I saw a film many years ago called In Search of Noah's Ark, wherein a model ship was built as per Biblical specs and placed in an aquarium. Guess what? It floated!

The Bible doesn't spell out the nature of life on that boat. It doesn't have to. Eight people, four couples. Wives, husbands and inlaws in each other's faces. It would've been like the Diary of Anne Frank in a floating farm. Noisy, smelly, sliding around, shoveling food, shoveling farm bi-products. Tension. Anxiety. In some versions of the story, Noah didn't sleep a wink the whole time he was in the ark.
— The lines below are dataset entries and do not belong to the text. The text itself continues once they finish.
/-- HOP_DEV, HOP_PORT, HOP_FLAGS of a hop. -/
def recHop (img : List Byte) (i k : Nat) : Nat × Nat × Nat :=
  (leAt img (farRec i + 4 + 4 * k) 2, leAt img (farRec i + 6 + 4 * k) 1, leAt img (farRec i + 7 + 4 * k) 1)

/-- The hops of a record. -/
def recHopList (img : List Byte) (i : Nat) : List (Nat × Nat × Nat) := (List.range (recHops img i)).map (recHop img i)

/-- The hop of a record that names a device. -/
def hopOf (img : List Byte) (i dev : Nat) : Option (Nat × Nat × Nat) := (recHopList img i).find? (fun h => h.1 == dev)

/-- Offset of a wrong header field (Table 6.7). -/
def farHeaderBad (h : List Byte) : Option Nat :=
  if leAt h 0 4 ≠ 0xFA200006 then some 0
  else if leAt h 4 2 ≠ 1 then some 4
  else if 16384 < leAt h 6 2 then some 6
  else if leAt h 8 4 ≠ 32 + 40 * leAt h 6 2 then some 8
  else if leAt h 16 16 ≠ 0 then some 16
  else none

/-- FORMAT of a record (Table 6.9). -/
def recFormat (img : List Byte) (i : Nat) : Bool :=
  let n := recHops img i
  decide (recDest img i < 16384 ∧ 1 ≤ n ∧ n ≤ 8 ∧ leAt img (farRec i + 3) 1 = 0 ∧ leAt img (farRec i + 36) 4 = 0) &&
  (List.range 8).all (fun k =>
    let (d, _, f) := recHop img i k
    if k < n then decide (d < 16384 ∧ f < 2) else leAt img (farRec i + 4 + 4 * k) 4 == 0)

/-- The checks on record i, by reason code (Table 6.9): whether the record fails. -/
def recFails (s : State) (img : List Byte) (reason i : Nat) : Bool :=
  let dev := s.delta.deviceId
  let hops := (recHopList img i).map (·.1)
  match reason with
  | 8 => !(recFormat img i)
  | 14 => (List.range i).any (fun j => recDest img j == recDest img i)
  | 15 => hops.eraseDups.length != hops.length || hops.contains (recDest img i)
  | 16 => (hopOf img i dev).any (fun h => decide (64 ≤ h.2.1) || !(portOn s h.2.1))
  | 17 => decide (1 < ((recHopList img i).filter (fun h => bit h.2.2 0)).length) || (hopOf img i dev).any (fun h => bit h.2.2 0 != (portOf s h.2.1).dateline)
  | _ => false

/-- The first failure in the order of R630: offset and reason. -/
def farImageBad (s : State) (img : List Byte) : Option (Nat × Nat) :=
  let n := leAt img 6 2
  if leAt img 12 4 ≠ crc32 (img.drop 16) then some (12, 8)
  else [8, 14, 15, 16, 17].findSome? (fun r => ((List.range n).find? (recFails s img r)).map (fun i => (farRec i, r)))

/-- The far table of an image for a device, and how many records it ignores (R234). -/
def farTable (img : List Byte) (dev : Nat) : Tbl Nat :=
  ((List.range (leAt img 6 2)).filterMap (fun i => (hopOf img i dev).map (fun h => (recDest img i, 128 + h.2.1 % 64)))).foldl (fun t e => tset t e.1 e.2) []

/-- FAR_ROUTE_LOAD: the table goes to every NI by the two-phase swap of R96; DONE when it has. -/
def farRouteBody (v : Serving) (s : State) : Reply × State :=
  if ¬ payZero v 0 8 then (rc rcBadArg, s)
  else
    match hwRead s (pay v 8 8) 32 with
    | none => (failedRead, s)
    | some h =>
      match farHeaderBad h with
      | some o => (failedAt o 8, s)
      | none =>
        match hwRead s (pay v 8 8) (leAt h 8 4) with
        | none => (failedRead, s)
        | some img =>
          match farImageBad s img with
          | some (o, r) => (failedAt o r, s)
          | none =>
            let tbl := farTable img s.delta.deviceId
            let t := modDelta s (fun d => { d with farOld := d.far, far := tbl, farPending := (List.range 0x70).filter epListed })
            ({ code := rcDone, result := leBytes 2 tbl.length ++ leBytes 2 (leAt img 6 2 - tbl.length) }, waitFor 1 (mirrorItem (.farTable tbl) t))

/-- FAR_ROUTE_LOAD. -/
def farRouteLoad (s : State) : State := ferryServe 0x0801 16 noTarget farRouteBody s

/-- FAR_ROUTE_LOAD. -/
def execFarRouteLoad (s : State) : Host.Outcome State Fault Refusal := .next (farRouteLoad s)

/-! ## DEVICE_ID_SET (R230, R593) -/

/-- DEVICE_ID_SET. -/
def deviceIdBody (v : Serving) (s : State) : Reply × State :=
  if 16384 ≤ pay v 0 2 then (rc rcBadArg, s)
  else if (List.range 64).any (fun p => portOn s p) ∨ s.twin.role ≠ .unpaired then (rc rcBadState, s)
  else (rc rcDone, modDelta s (fun d => { d with deviceId := pay v 0 2 }))

/-- DEVICE_ID_SET. -/
def deviceIdSet (s : State) : State := ferryServe 0x0805 2 noTarget deviceIdBody s

/-- DEVICE_ID_SET. -/
def execDeviceIdSet (s : State) : Host.Outcome State Fault Refusal := .next (deviceIdSet s)

end Sys2Proof.Machine
end

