/-- Length of the record stream. -/
def streamLen (l : Load) : Nat := if l.encrypted then l.length - 96 - 64 * segCount l.length else l.length - 96

/-- Bytes of the record stream. -/
def streamBytes (s : State) (l : Load) (q n : Nat) : Option (List Byte) :=
  if l.encrypted then
    let a := q / segStream
    let ks := (List.range ((q + n - 1) / segStream + 1 - a)).map (fun i => a + i)
    (ks.foldr (fun k r => match segPlain s l k, r with
      | some p, some x => some (p.drop 48 ++ x)
      | _, _ => none) (some [])).map (fun b => (b.drop (q % segStream)).take n)
  else rawImage s l.source l.addr (96 + q) n

/-- Body bytes before stream offset `q`, KEYROLL records included (Table 11.5 END). -/
def bodyBefore (s : State) (l : Load) (q : Nat) : Option (List Byte) :=
  if l.encrypted then
    ((List.range (q / segStream + 1)).foldr (fun k r => match segPlain s l k, r with
      | some p, some x => some (p ++ x)
      | _, _ => none) (some [])).map (fun b => b.take (48 * (q / segStream + 1) + q))
  else rawImage s l.source l.addr 96 q

/-- GCM tag of a segment verifies. -/
def segTagOk (s : State) (l : Load) (k : Nat) : Bool :=
  match segKeyAt s l k, segCipher s l k, rawImage s l.source l.addr (96 + k * (segBytes + 16) + segLen l.length k) 16, rawImage s l.source l.addr 0 96 with
  | some key, some c, some t, some h => t == Config.gcmTag key (segIv k) h c
  | _, _, _, _ => false

/-- What is wrong with the opening of segment `k`: the tag of the one before, its key, its KEYROLL record (R447, R449). -/
def segFault (s : State) (l : Load) (k : Nat) : Option Nat :=
  if 0 < k ∧ ¬ segTagOk s l (k - 1) then some 3
  else if (segCipher s l k).isNone then some 5
  else
    match segPlain s l k with
    | none => some 6
    | some p =>
      let final := decide (k + 1 = segCount l.length)
      if leAt p 0 1 ≠ 4 ∨ leAt p 1 1 ≠ b2n final ∨ leAt p 2 2 ≠ 0 ∨ leAt p 4 4 ≠ 0 ∨ (final ∧ leAt p 8 40 ≠ 0) then some 4 else none

/-- The first fault among the segments that a record's bytes enter. -/
def enterFault (s : State) (l : Load) (last : Nat) : Option Nat :=
  if l.encrypted then (List.range (last / segStream + 1 - l.segs)).findSome? (fun i => segFault s l (l.segs + i)) else none

/-! ## Frames (R440, R441) -/

/-- A frame address that an image may write (Table 11.6 OUT_OF_REACH). -/
def frameAllowed (l : Load) (a : Nat) : Bool :=
  let r := a / 2 ^ 19
  let i := a % 2 ^ 19
  if l.full then (decide (r < 16) && decide (i < 18432)) || (r == 31 && decide (i < 12288)) else r == l.target && decide (i < 18432)

/-- Configuration memory keeps a frame: a logic frame (R441). -/
def logicFrame (a : Nat) : Bool := if a / 2 ^ 19 = 31 then decide (a % 2 ^ 19 < 7680) else decide (a % 2 ^ 19 < 14112)

/-- A frame of configuration memory; zero where none is listed. -/
def frameAt (s : State) (a : Nat) : BitVec 4096 := tget s.fabric.frames 0 a

/-- Write one frame of a table that lists no zero frame. -/
def putFrame (t : Tbl (BitVec 4096)) (a : Nat) (v : BitVec 4096) : Tbl (BitVec 4096) := if v = 0 then tdel t a else tset t a v
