-- ==== Sys2Proof/Machine/Fabric.lean ====
section
/-! DEFINITION. Commands and steps of the fabric: initial load, loads, isolation, scrubbing (sections 11.5 to 11.8). -/

namespace Sys2Proof.Machine
open Sys2Proof

/-! ## The initial load (R452, R453) -/

/-- Flash offset of the fabric image tried as number `k`: the preferred one first. -/
def fabOffset (s : State) (k : Nat) : Option Nat :=
  match directory s with
  | none => none
  | some d => dirField s (if (leAt d 6 1 + k) % 2 = 0 then 0x10 else 0x14)

/-- Begin reading fabric image number `k`; an absent image or bad header fails with FORMAT (R451, R452). -/
def startInitial (k : Nat) (s : State) : State :=
  let l : Load := { target := 31, full := true, source := 1, boot := some k }
  match fabOffset s k with
  | none => beginLoad { l with failed := some (4, 0) } s
  | some o =>
    let h := flashBytes s o 96
    let g := withHeader { l with addr := o } h
    beginLoad { g with failed := if ¬ headerOk true h then some (4, 0) else if g.encrypted && noCrypto s then some (6, 0) else none } s

/-- INITIAL_LOAD: Headwater has started in flash boot (R452). -/
def initialLoad (s : State) : State :=
  if initialBusy s ∧ s.fabric.load = none then
    startInitial 0 (modFabric s (fun f => { f with initialRunning := true }))
  else s

/-- INITIAL_LOAD. -/
def execInitialLoad (s : State) : Host.Outcome State Fault Refusal := .next (whileClocked 83 s (initialLoad s))

/-- A record of the image failed: every frame that the load covers is zeroed, and the failure waits for ZERO_FILL_DONE (R458). -/
def failLoad (reason addr : Nat) (s : State) : State :=
  match s.fabric.load with
  | none => s
  | some l => modFabric (zeroTarget l s) (fun f => { f with load := f.load.map (failsAt s reason addr) })

/-- Move a load past a record. -/
def advanceLoad (n : Nat) (s : State) : State :=
  modFabric s (fun f => { f with load := f.load.map (fun l => { l with pos := l.pos + n, segs := if l.encrypted then (l.pos + n - 1) / segStream + 1 else 0 }) })

/-- IMAGE_RECORD: one record is checked whole, then performed, once the frames of those before it are written (R445, R446, R448, R449). A flash read that fails ends the load with reason SOURCE and raises EV404 READ_FAIL. -/
def imageRecord (flashFails : Bool) (s : State) : State :=
  match s.fabric.load with
  | none => s
  | some l =>
    if ¬ l.started ∨ l.ended ∨ l.failed ≠ none ∨ s.time < l.since + frameCycles * l.frames then s
    else if flashFails ∧ l.source = 1 then failLoad 5 0 (raiseEv 404 2 2 [] s)
    else
      match nextRecord s l with
      | .fail r a => failLoad r a s
      | .frames n ws => advanceLoad n (forAll ws (fun t w => writeFrame w.1 w.2 t) s)
      | .plate n i v => advanceLoad n (modFabric s (fun f => { f with load := f.load.map (fun x => { x with plates := tset x.plates i v }) }))
      | .stop n => advanceLoad n (modFabric s (fun f => { f with load := f.load.map (fun x => { x with ended := true }) }))

/-- IMAGE_RECORD. -/
def execImageRecord (s : State) (flashFails : Bool := false) : Host.Outcome State Fault Refusal := .next (whileClocked 83 s (imageRecord flashFails s))

/-- A reach's image has passed (Table 11.9). -/
def reachLoaded (l : Load) (s : State) : State :=
  let n := l.target
  let t := modReach n (fun r => { r with designId := l.designId, encrypted := l.encrypted, loadedAt := s.tbase.tb, loads := r.loads + 1, regionalClocks := true }) s
  let t := if l.release then releaseReach n t else setGateSt (30 + n) .drained (modReach n (fun r => { r with st := .isolated }) t)
  endJob? l.job rcDone [] (reachEv n 1 0 [] t)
There's a big difference between reading about it or watching it years after the fact and actually being in the middle of it as it unfolds. We can read the story of Noah with no anxiety or nail-biting because we know how it ends. Noah et al didn't. Neither did anybody not aboard the ark.

We all have periods of discomfort, grief, monumental tasks, infirmity, uncertainty. Times of trial, or testing, or searching, or waiting. We don't know how long it will last. Forty days? Forty years? A long time? A little while?

WE all have epiphanies -- realizations of truth or knowledge -- as we go through life. Scripture that manifests its meaning through our own experiences. Lessons learned.

The lesson we can learn from this old, old story is that God will not abandon us. [He promised not to flood the whole world again.] Just because our forty years feels like hard work and punishment, that doesn’t preclude it from being the work of God's grace in our lives. Things will get better. In His time. Amen.